S&P Chief Economist Says $2.1 Trillion More Spending Ought to Do The Trick
When is there ever too much government spending? According to S&P chief economist Beth Ann Bovino, it looks like never, because she wants $2.1 trillion more in government spending, despite multitrillion dollar deficits already that only look set to get worse. She wants this mammoth spending on infrastructure, claiming that somehow there is a return of 2.7, meaning that for each dollar borrowed, the US economy would get $2.70 back. Which raises the question, why not spend $21 trillion and get even more back? That would only double the national debt, which doesn’t seem so crazy in the current context. She claims that 64% of highways and 25% of bridges need upgrades, and that upgrading them would save the economy, similar to Roosevelt’s public works projects in the middle of the Great Depression while people were hungry for actual food, rather than newly paved roads.

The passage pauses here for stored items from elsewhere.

theorem rel_passEffect {ps_ : List Part} {z_ : State} {s : State} {r : RunOp} (h0_ : Rel ps_ z_ s) (hp_ : Sub [.free, .tx, .regs, .counts, .shelf, .snd, .slv, .upd, .mem, .bytes, .lsh, .quay, .rst] ps_) :
    Rel ps_ z_ (passEffect s r) := by
  unfold passEffect
  extract_lets -merge -underBinder x2_0 x2_1
  clear_value x2_0 x2_1
  refine iteP (P := Rel ps_ z_) ?_ ?_
  · refine rel_doCov ?_ (Sub.trans (by decide) hp_)
    · assumption
  · refine iteP (P := Rel ps_ z_) ?_ ?_
    · refine rel_doMerge ?_ (Sub.trans (by decide) hp_)
      · assumption
    · refine iteP (P := Rel ps_ z_) ?_ ?_
      · assumption
      · refine rel_doUpdPass ?_ (Sub.trans (by decide) hp_)
        · assumption

theorem rel_execEnginePassComplete {ps_ : List Part} {z_ : State} {stalls : CauseCycles} {s : State} (h1_ : Rel ps_ z_ s) (hp_ : Sub [.free, .tx, .regs, .counts, .shelf, .num, .snd, .slv, .upd, .mem, .bytes, .lsh, .shg, .swl, .ofs, .quay, .rst] ps_) :
    Ends ps_ z_ (execEnginePassComplete stalls s) := by
  unfold execEnginePassComplete
  refine ofNext ?_
  split
  · assumption
  · extract_lets -merge -underBinder x4_0
    have hx4_0 : Rel ps_ z_ x4_0 := by
      unfold x4_0
      refine rel_passEffect ?_ (Sub.trans (by decide) hp_)
      · refine rel_doneCount ?_ (Sub.trans (by decide) hp_)
        · refine rel_leaveArray ?_ (Sub.trans (by decide) hp_)
          · assumption
    clear_value x4_0
    refine iteP (P := Rel ps_ z_) ?_ ?_
    · assumption
    · refine iteP (P := Rel ps_ z_) ?_ ?_
      · refine rel_clearJob ?_ (Sub.trans (by decide) hp_)
        · assumption
      · refine rel_restDeficits ?_ (Sub.trans (by decide) hp_)
        · refine iteP (P := Rel ps_ z_) ?_ ?_
          · assumption
          · refine rel_slvKick ?_ (Sub.trans (by decide) hp_)
            · assumption

theorem rel_countRunning {ps_ : List Part} {z_ : State} {s : State} (h0_ : Rel ps_ z_ s) (hp_ : Sub [.free, .shelf] ps_) :
    Rel ps_ z_ (countRunning s) := by
  unfold countRunning
  split
  · assumption
  · extract_lets -merge -underBinder x4_0 x4_1 x4_2 x4_3 x4_4 x4_5
    clear_value x4_0 x4_1 x4_2 x4_3
    have hx4_4 : Rel ps_ z_ x4_4 := by
      unfold x4_4
      refine rel_useFree ?_ (hp_ _ (by decide))
      · refine rel_useFree ?_ (hp_ _ (by decide))
        · refine rel_useFree ?_ (hp_ _ (by decide))
          · assumption
    clear_value x4_4
    have hx4_5 : Rel ps_ z_ x4_5 := by
      unfold x4_5
      refine iteP (P := Rel ps_ z_) ?_ ?_
      · refine rel_addActive ?_ (Sub.trans (by decide) hp_)
        · assumption
      · refine rel_addCause ?_ (Sub.trans (by decide) hp_)
        · refine rel_addCause ?_ (Sub.trans (by decide) hp_)
          · refine rel_addActive ?_ (Sub.trans (by decide) hp_)
            · assumption
    clear_value x4_5
    refine rel_modShelf ?_ (Sub.trans (by decide) hp_)
    · assumption

/-! ### Longshore -/

theorem rel_modLsh {ps_ : List Part} {z_ : State} {s : State} {f : Longshore → Longshore} (h0_ : Rel ps_ z_ s) (hp_ : Sub [.lsh] ps_) :
    Rel ps_ z_ (modLsh s f) := by
  unfold modLsh
  refine rel_lsh ?_ (hp_ _ (by decide))
  assumption

theorem rel_modChan {ps_ : List Part} {z_ : State} {s : State} {b : Nat} {c : Nat} {f : LChan → LChan} (h0_ : Rel ps_ z_ s) (hp_ : Sub [.lsh] ps_) :
    Rel ps_ z_ (modChan s b c f) := by
  unfold modChan
  refine rel_modLsh ?_ (Sub.trans (by decide) hp_)
  · assumption

theorem rel_modColl {ps_ : List Part} {z_ : State} {s : State} {r : CRef} {f : Coll → Coll} (h0_ : Rel ps_ z_ s) (hp_ : Sub [.lsh] ps_) :
    Rel ps_ z_ (modColl s r f) := by
  unfold modColl
  refine rel_modChan ?_ (Sub.trans (by decide) hp_)
  · assumption

theorem rel_holdBytes {ps_ : List Part} {z_ : State} {s : State} {b : Nat} {o : Nat} {p : Nat} {off : Nat} {bs : List Byte} (h0_ : Rel ps_ z_ s) (hp_ : Sub [.regs, .counts, .mem] ps_) :
    RelO ps_ z_ (holdBytes s b o p off bs) := by
  unfold holdBytes
  extract_lets -merge -underBinder x2_0
  clear_value x2_0
  refine iteP (P := RelO ps_ z_) ?_ ?_
  · refine ofSome ?_
    refine rel_modMem ?_ (hp_ _ (by decide)) rfl
    assumption
  · split
    · exact ofNone
    · extract_lets -merge -underBinder x6_0
      have hx6_0 : Rel ps_ z_ x6_0 := by
        unfold x6_0
        refine iteP (P := Rel ps_ z_) ?_ ?_
        · refine rel_count ?_ (Sub.trans (by decide) hp_)
          · refine rel_wrOr ?_ (Sub.trans (by decide) hp_)
            · refine rel_wrOr ?_ (Sub.trans (by decide) hp_)
              · assumption
        · assumption
      clear_value x6_0
      refine ofSome ?_
      refine rel_modMem ?_ (hp_ _ (by decide)) rfl
      assumption

theorem rel_writePart {ps_ : List Part} {z_ : State} {s : State} {b : Nat} {h : Hdl} {off : Nat} {bs : List Byte} (h0_ : Rel ps_ z_ s) (hp_ : Sub [.free, .tx, .regs, .counts, .mem, .bytes, .lsh, .quay, .rst] ps_) :
    RelO ps_ z_ (writePart s b h off bs) := by
  unfold writePart
  split
  · exact ofSome h0_
  · rename_i o _
    extract_lets -merge -underBinder x0
    clear_value x0
    refine foldlOptP (ofSome h0_) (fun acc q hacc => ?_) _
    refine bindO hacc fun t ht => ?_
    extract_lets -merge -underBinder x1 x2
    have h2 : Rel ps_ z_ x2.1 := rel_writeN ht (Sub.trans (by decide) hp_)
    clear_value x1 x2
    refine iteP (P := RelO ps_ z_) (mapO2 (rel_holdBytes ht (Sub.trans (by decide) hp_)) fun u hu => ?_) (ofSome ?_)
    · exact rel_wantPage hu (Sub.trans (by decide) hp_)
    · exact iteP (P := Rel ps_ z_) (rel_setFlag h2 (Sub.trans (by decide) hp_)) h2

theorem rel_writeRoot {ps_ : List Part} {z_ : State} {s : State} {r : CRef} {g : Geom} {k : Nat} {c : Nat} {v : List W32} (h0_ : Rel ps_ z_ s) (hp_ : Sub [.free, .tx, .regs, .counts, .mem, .bytes, .lsh, .quay, .rst] ps_) :
    Rel ps_ z_ (writeRoot s r g k c v) := by
  unfold writeRoot
  extract_lets -merge -underBinder x2_0
  clear_value x2_0
  split
  · assumption
  · refine iteP (P := Rel ps_ z_) ?_ ?_
    · assumption
    · refine iteP (P := Rel ps_ z_) ?_ ?_
      · refine rel_modColl ?_ (Sub.trans (by decide) hp_)
        · assumption
      · split
        · rename_i q8_0
          try have hq8_0 := of_eqO (ps := ps_) (z := z_) q8_0 (by
              refine rel_writePart ?_ (Sub.trans (by decide) hp_)
              · assumption
              )
          refine rel_modColl ?_ (Sub.trans (by decide) hp_)
          · assumption
        · rename_i q8_0
          try have hq8_0 := of_eqO (ps := ps_) (z := z_) q8_0 (by
              refine rel_writePart ?_ (Sub.trans (by decide) hp_)
              · assumption
              )
          refine rel_wrOr ?_ (Sub.trans (by decide) hp_)
          · assumption

theorem rel_haltFor {ps_ : List Part} {z_ : State} {s : State} {b : Nat} {seq : W32} {data : List Byte} (h0_ : Rel ps_ z_ s) (hp_ : Sub [.tx, .regs, .counts, .shelf, .quay] ps_) :
    Rel ps_ z_ (haltFor s b seq data) := by
  unfold haltFor
  extract_lets -merge -underBinder x2_0
  clear_value x2_0
  refine rel_event ?_ (Sub.trans (by decide) hp_)
  · refine rel_shelf ?_ (hp_ _ (by decide))
    assumption

theorem rel_haltChannels {ps_ : List Part} {z_ : State} {s : State} {b : Nat} (h0_ : Rel ps_ z_ s) (hp_ : Sub [.lsh] ps_) :
    Rel ps_ z_ (haltChannels s b) := by
  unfold haltChannels
  refine foldSP ?_ ?_ _
  · assumption
  · intro a4_0 a4_1 h4_0
    refine rel_modChan ?_ (Sub.trans (by decide) hp_)
    · assumption

theorem rel_failNamed {ps_ : List Part} {z_ : State} {s : State} {b : Nat} {group : Nat} {low : Nat} {cause : Nat} {seq : W32} (h0_ : Rel ps_ z_ s) (hp_ : Sub [.tx, .regs, .counts, .shelf, .lsh, .quay] ps_) :
    Rel ps_ z_ (failNamed s b group low cause seq) := by
  unfold failNamed
  extract_lets -merge -underBinder x2_0 x2_1 x2_2
  have hx2_0 : Rel ps_ z_ x2_0 := by
    unfold x2_0
    refine rel_wrs ?_ (Sub.trans (by decide) hp_)
    · refine rel_wrOr ?_ (Sub.trans (by decide) hp_)
      · refine rel_setFlag ?_ (Sub.trans (by decide) hp_)
        · assumption
  clear_value x2_0
  have hx2_1 : Rel ps_ z_ x2_1 := by
    unfold x2_1
    refine rel_modLsh ?_ (Sub.trans (by decide) hp_)
    · assumption
  clear_value x2_1
  have hx2_2 : Rel ps_ z_ x2_2 := by
    unfold x2_2
    refine rel_event ?_ (Sub.trans (by decide) hp_)
    · assumption
  clear_value x2_2
  refine rel_haltFor ?_ (Sub.trans (by decide) hp_)
  · refine rel_haltChannels ?_ (Sub.trans (by decide) hp_)
    · assumption

theorem rel_flagValues {ps_ : List Part} {z_ : State} {s : State} {b : Nat} {ok : Bool} (h0_ : Rel ps_ z_ s) (hp_ : Sub [.lsh] ps_) :
    Rel ps_ z_ (flagValues s b ok) := by
  unfold flagValues
  refine iteP (P := Rel ps_ z_) ?_ ?_
  · assumption
  · refine rel_setFlag ?_ (Sub.trans (by decide) hp_)
    · assumption

theorem rel_placeCopies {ps_ : List Part} {z_ : State} {b : Nat} {l : List (List Byte)} {s : State} (h2_ : Rel ps_ z_ s) (hp_ : Sub [.lsh] ps_) :
    Rel ps_ z_ (placeCopies b l s) := by
  unfold placeCopies
  refine foldSP ?_ ?_ _
  · refine rel_modLsh ?_ (Sub.trans (by decide) hp_)
    · assumption
  · intro a4_0 a4_1 h4_0
    extract_lets -merge -underBinder x4_0
    clear_value x4_0
    refine iteP (P := Rel ps_ z_) ?_ ?_
    · refine rel_modChan ?_ (Sub.trans (by decide) hp_)
      · assumption
    · refine rel_modLsh ?_ (Sub.trans (by decide) hp_)
      · assumption

theorem rel_sendReq {ps_ : List Part} {z_ : State} {s : State} {dev : Nat} {p : LshPkt} (h0_ : Rel ps_ z_ s) (hp_ : Sub [.tx, .regs, .counts, .clf, .lsh] ps_) :
    Rel ps_ z_ (sendReq s dev p) := by
  unfold sendReq
  refine rel_lshSend ?_ (Sub.trans (by decide) hp_)
  · assumption

theorem rel_askMissing {ps_ : List Part} {z_ : State} {s : State} {r : CRef} {dev : Option Nat} (h0_ : Rel ps_ z_ s) (hp_ : Sub [.tx, .regs, .counts, .clf, .lsh] ps_) :
    Rel ps_ z_ (askMissing s r dev) := by
  unfold askMissing
  split
  · assumption
  · split
    · assumption
    · refine foldSP ?_ ?_ _
      · assumption
      · intro a8_0 a8_1 h8_0
        extract_lets -merge -underBinder x8_0
        clear_value x8_0
        refine iteP (P := Rel ps_ z_) ?_ ?_
        · refine rel_sendReq ?_ (Sub.trans (by decide) hp_)
          · assumption
        · assumption

theorem rel_askMove {ps_ : List Part} {z_ : State} {s : State} {b : Nat} {dev : Nat} (h0_ : Rel ps_ z_ s) (hp_ : Sub [.tx, .regs, .counts, .clf, .lsh] ps_) :
    Rel ps_ z_ (askMove s b dev) := by
  unfold askMove
  split
  · assumption
  · extract_lets -merge -underBinder x4_0
    clear_value x4_0
    split
    · assumption
    · refine iteP (P := Rel ps_ z_) ?_ ?_
      · assumption
      · refine foldSP ?_ ?_ _
        · assumption
        · intro a10_0 a10_1 h10_0
          split
          · assumption
          · refine iteP (P := Rel ps_ z_) ?_ ?_
            · assumption
            · refine foldSP ?_ ?_ _
              · assumption
              · intro a16_0 a16_1 h16_0
                extract_lets -merge -underBinder x16_0
                clear_value x16_0
                refine iteP (P := Rel ps_ z_) ?_ ?_
                · assumption
                · refine rel_sendReq ?_ (Sub.trans (by decide) hp_)
                  · assumption

theorem rel_crcFailed {ps_ : List Part} {z_ : State} {s : State} {dev : Nat} (h0_ : Rel ps_ z_ s) (hp_ : Sub [.tx, .regs, .counts, .clf, .lsh] ps_) :
    Rel ps_ z_ (crcFailed s dev) := by
  unfold crcFailed
  extract_lets -merge -underBinder x2_0
  have hx2_0 : Rel ps_ z_ x2_0 := by
    unfold x2_0
    refine rel_count ?_ (Sub.trans (by decide) hp_)
    · refine rel_wrOr ?_ (Sub.trans (by decide) hp_)
      · assumption
  clear_value x2_0
  refine foldSP ?_ ?_ _
  · assumption
  · intro a4_0 a4_1 h4_0
    extract_lets -merge -underBinder x4_0 x4_1
    have hx4_0 : Rel ps_ z_ x4_0 := by
      unfold x4_0
      refine rel_modLsh ?_ (Sub.trans (by decide) hp_)
      · assumption
    clear_value x4_0
    have hx4_1 : Rel ps_ z_ x4_1 := by
      unfold x4_1
      refine foldSP ?_ ?_ _
      · assumption
      · intro a8_0 a8_1 h8_0
        refine foldSP ?_ ?_ _
        · assumption
        · intro a10_0 a10_1 h10_0
          refine rel_askMissing ?_ (Sub.trans (by decide) hp_)
          · assumption
    clear_value x4_1
    refine rel_askMove ?_ (Sub.trans (by decide) hp_)
    · assumption

theorem rel_staleDrop {ps_ : List Part} {z_ : State} {s : State} (h0_ : Rel ps_ z_ s) (hp_ : Sub [.regs, .counts] ps_) :
    Rel ps_ z_ (staleDrop s) := by
  unfold staleDrop
  refine rel_count ?_ (Sub.trans (by decide) hp_)
  · refine rel_wrOr ?_ (Sub.trans (by decide) hp_)
    · assumption

theorem rel_landPart {ps_ : List Part} {z_ : State} {s : State} {b : Nat} {e : MapEnt} {k : Nat} {bs : List Byte} (h0_ : Rel ps_ z_ s) (hp_ : Sub [.free, .tx, .regs, .counts, .mem, .bytes, .lsh, .quay, .rst] ps_) :
    Rel ps_ z_ (landPart s b e k bs) := by
  unfold landPart
  extract_lets -merge -underBinder x2_0
  have hx2_0 : Rel1 ps_ z_ x2_0 := by
    unfold x2_0
    refine rel_writeN ?_ (Sub.trans (by decide) hp_)
    · assumption
  clear_value x2_0
  refine iteP (P := Rel ps_ z_) ?_ ?_
  · refine rel_setFlag ?_ (Sub.trans (by decide) hp_)
    · refine (?_ : Rel1 ps_ z_ _)
      assumption
  · refine (?_ : Rel1 ps_ z_ _)
    assumption

theorem rel_modPerm {ps_ : List Part} {z_ : State} {s : State} {b : Nat} {f : Permute → Permute} (h0_ : Rel ps_ z_ s) (hp_ : Sub [.lsh] ps_) :
    Rel ps_ z_ (modPerm s b f) := by
  unfold modPerm
  refine rel_modLsh ?_ (Sub.trans (by decide) hp_)
  · assumption

theorem rel_permData {ps_ : List Part} {z_ : State} {s : State} {p : LshPkt} {role : PermRole} (h0_ : Rel ps_ z_ s) (hp_ : Sub [.free, .tx, .regs, .counts, .mem, .bytes, .clf, .lsh, .quay, .rst] ps_) :
    Rel ps_ z_ (permData s p role) := by
  unfold permData
  extract_lets -merge -underBinder x2_0 x2_1
  clear_value x2_0 x2_1
  split
  · refine rel_staleDrop ?_ (Sub.trans (by decide) hp_)
    · assumption
  · extract_lets -merge -underBinder x4_0 x4_1 x4_2 x4_3 x4_4 x4_5 x4_6 x4_7
    clear_value x4_0
    have hx4_1 : Rel ps_ z_ x4_1 := by
      unfold x4_1
      refine rel_count ?_ (Sub.trans (by decide) hp_)
      · assumption
    clear_value x4_1
    have hx4_2 : Rel ps_ z_ x4_2 := by
      unfold x4_2
      refine iteP (P := Rel ps_ z_) ?_ ?_
      · refine rel_setFlag ?_ (Sub.trans (by decide) hp_)
        · assumption
      · assumption
    clear_value x4_2
    have hx4_3 : Rel ps_ z_ x4_3 := by
      unfold x4_3
      refine rel_landPart ?_ (Sub.trans (by decide) hp_)
      · assumption
    clear_value x4_3 x4_4 x4_5
    have hx4_6 : Rel ps_ z_ x4_6 := by
      unfold x4_6
      refine rel_modPerm ?_ (Sub.trans (by decide) hp_)
      · assumption
    clear_value x4_6 x4_7
    refine iteP (P := Rel ps_ z_) ?_ ?_
    · refine rel_staleDrop ?_ (Sub.trans (by decide) hp_)
      · assumption
    · refine iteP (P := Rel ps_ z_) ?_ ?_
      · refine rel_count ?_ (Sub.trans (by decide) hp_)
        · assumption
      · refine iteP (P := Rel ps_ z_) ?_ ?_
        · refine rel_lshSend ?_ (Sub.trans (by decide) hp_)
          · assumption
        · assumption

Trump, Unhappy With China’s Sanctioning Hong Kong, Sanctions Hong Kong
China is upset with the US for attempting to harm Chinese interests, in Beijing’s words, criticizing President Trump’s decision to begin ending special treatment for Hong Kong in terms of visa requirements and extradition arrangements and other perquisites of being part of a former British colony. If these arrangements are brought to an end, it could harm business connections between the US and Hong Kong, as executives would not be as easily able to fly back and forth without restrictions. “The announced measures severely interfere with China’s internal affairs, damage U.S.-China relations, and will harm both sides. China is firmly opposed to this,” saod Chinese foreign ministry spokesman Zhao Lijian. “Any words or actions by the U.S. that harm China’s interests will meet with China’s firm counterattack.” Hong Kong stocks don’t seem to mind too much yet, the Hong Kong ETF (NYSEARCA:EWH) up close to 1% in premarket trade.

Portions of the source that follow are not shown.